Go through the listing and copy each line with the string "Context".
━━━ Data supplied
-- ==== Sys2Proof/Laws/State.lean ====
section
/-! SUPPORT. What the updates of the state, of a team and of a thread leave of each field: one lemma per field per update. -/
namespace Sys2Proof.Machine

section
variable (s : State) (x : Context)
@[simp] theorem State.putCtx_bootStage : (s.putCtx x).bootStage = s.bootStage := rfl
@[simp] theorem State.putCtx_booting : (s.putCtx x).booting = s.booting := rfl
@[simp] theorem State.putCtx_bootSlot : (s.putCtx x).bootSlot = s.bootSlot := rfl
@[simp] theorem State.putCtx_bootDies : (s.putCtx x).bootDies = s.bootDies := rfl
@[simp] theorem State.putCtx_pkg : (s.putCtx x).pkg = s.pkg := rfl
@[simp] theorem State.putCtx_idSet : (s.putCtx x).idSet = s.idSet := rfl
@[simp] theorem State.putCtx_ctxMade : (s.putCtx x).ctxMade = s.ctxMade := rfl
@[simp] theorem State.putCtx_power : (s.putCtx x).power = s.power := rfl
@[simp] theorem State.putCtx_cores : (s.putCtx x).cores = s.cores := rfl
@[simp] theorem State.putCtx_absent : (s.putCtx x).absent = s.absent := rfl
@[simp] theorem State.putCtx_spares : (s.putCtx x).spares = s.spares := rfl
@[simp] theorem State.putCtx_fwCores : (s.putCtx x).fwCores = s.fwCores := rfl
@[simp] theorem State.putCtx_regions : (s.putCtx x).regions = s.regions := rfl
@[simp] theorem State.putCtx_dram : (s.putCtx x).dram = s.dram := rfl
@[simp] theorem State.putCtx_hostMem : (s.putCtx x).hostMem = s.hostMem := rfl
@[simp] theorem State.putCtx_bad : (s.putCtx x).bad = s.bad := rfl
@[simp] theorem State.putCtx_memCe : (s.putCtx x).memCe = s.memCe := rfl
@[simp] theorem State.putCtx_memUe : (s.putCtx x).memUe = s.memUe := rfl
@[simp] theorem State.putCtx_featGen : (s.putCtx x).featGen = s.featGen := rfl
@[simp] theorem State.putCtx_version : (s.putCtx x).version = s.version := rfl
@[simp] theorem State.putCtx_stokers : (s.putCtx x).stokers = s.stokers := rfl
@[simp] theorem State.putCtx_contexts : (s.putCtx x).contexts = putBy Context.id x s.contexts := rfl
@[simp] theorem State.putCtx_reqBytes : (s.putCtx x).reqBytes = s.reqBytes := rfl
@[simp] theorem State.putCtx_queues : (s.putCtx x).queues = s.queues := rfl
@[simp] theorem State.putCtx_nodes : (s.putCtx x).nodes = s.nodes := rfl
@[simp] theorem State.putCtx_wgs : (s.putCtx x).wgs = s.wgs := rfl
@[simp] theorem State.putCtx_ops : (s.putCtx x).ops = s.ops := rfl
@[simp] theorem State.putCtx_stale : (s.putCtx x).stale = s.stale := rfl
@[simp] theorem State.putCtx_objects : (s.putCtx x).objects = s.objects := rfl
@[simp] theorem State.putCtx_dir : (s.putCtx x).dir = s.dir := rfl
@[simp] theorem State.putCtx_codePages : (s.putCtx x).codePages = s.codePages := rfl
@[simp] theorem State.putCtx_quarantined : (s.putCtx x).quarantined = s.quarantined := rfl
@[simp] theorem State.putCtx_dieTlb : (s.putCtx x).dieTlb = s.dieTlb := rfl
@[simp] theorem State.putCtx_misses : (s.putCtx x).misses = s.misses := rfl
@[simp] theorem State.putCtx_lastServed : (s.putCtx x).lastServed = s.lastServed := rfl
@[simp] theorem State.putCtx_nextStamp : (s.putCtx x).nextStamp = s.nextStamp := rfl
@[simp] theorem State.putCtx_nextId : (s.putCtx x).nextId = s.nextId := rfl
@[simp] theorem State.putCtx_lastFirstDie : (s.putCtx x).lastFirstDie = s.lastFirstDie := rfl
@[simp] theorem State.putCtx_passDue : (s.putCtx x).passDue = s.passDue := rfl
@[simp] theorem State.putCtx_pkgOver : (s.putCtx x).pkgOver = s.pkgOver := rfl
@[simp] theorem State.putCtx_thermal : (s.putCtx x).thermal = s.thermal := rfl
@[simp] theorem State.putCtx_ports : (s.putCtx x).ports = s.ports := rfl
@[simp] theorem State.putCtx_peers : (s.putCtx x).peers = s.peers := rfl
@[simp] theorem State.putCtx_slot : (s.putCtx x).slot = s.slot := rfl
@[simp] theorem State.putCtx_cycle : (s.putCtx x).cycle = s.cycle := rfl
@[simp] theorem State.putCtx_trained : (s.putCtx x).trained = s.trained := rfl
@[simp] theorem State.putCtx_sendStore : (s.putCtx x).sendStore = s.sendStore := rfl
@[simp] theorem State.putCtx_relayStore : (s.putCtx x).relayStore = s.relayStore := rfl
@[simp] theorem State.putCtx_homeWaits : (s.putCtx x).homeWaits = s.homeWaits := rfl
@[simp] theorem State.putCtx_barWaits : (s.putCtx x).barWaits = s.barWaits := rfl
@[simp] theorem State.putCtx_barLinks : (s.putCtx x).barLinks = s.barLinks := rfl
@[simp] theorem State.putCtx_arrivals : (s.putCtx x).arrivals = s.arrivals := rfl
@[simp] theorem State.putCtx_heldReqs : (s.putCtx x).heldReqs = s.heldReqs := rfl
@[simp] theorem State.putCtx_owed : (s.putCtx x).owed = s.owed := rfl
@[simp] theorem State.putCtx_authF : (s.putCtx x).authF = s.authF := rfl
@[simp] theorem State.putCtx_rlyUe : (s.putCtx x).rlyUe = s.rlyUe := rfl
@[simp] theorem State.putCtx_badPkt : (s.putCtx x).badPkt = s.badPkt := rfl
@[simp] theorem State.putCtx_keyTmo : (s.putCtx x).keyTmo = s.keyTmo := rfl
@[simp] theorem State.putCtx_cc : (s.putCtx x).cc = s.cc := rfl
@[simp] theorem State.putCtx_tai : (s.putCtx x).tai = s.tai := rfl
@[simp] theorem State.putCtx_clockMode : (s.putCtx x).clockMode = s.clockMode := rfl
@[simp] theorem State.putCtx_holdSince : (s.putCtx x).holdSince = s.holdSince := rfl
@[simp] theorem State.putCtx_slew : (s.putCtx x).slew = s.slew := rfl
@[simp] theorem State.putCtx_retiring : (s.putCtx x).retiring = s.retiring := rfl
@[simp] theorem State.putCtx_recovering : (s.putCtx x).recovering = s.recovering := rfl
@[simp] theorem State.putCtx_held : (s.putCtx x).held = s.held := rfl
@[simp] theorem State.putCtx_out : (s.putCtx x).out = s.out := rfl
@[simp] theorem State.putCtx_agenda : (s.putCtx x).agenda = s.agenda := rfl
@[simp] theorem State.putCtx_cur : (s.putCtx x).cur = s.cur := rfl
@[simp] theorem State.putCtx_free : (s.putCtx x).free = s.free := rfl
end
━━━━━━
_Exercise output_
variable (s : State) (x : Context)
@[simp] theorem State.putCtx_contexts : (s.putCtx x).contexts = putBy Context.id x s.contexts := rfl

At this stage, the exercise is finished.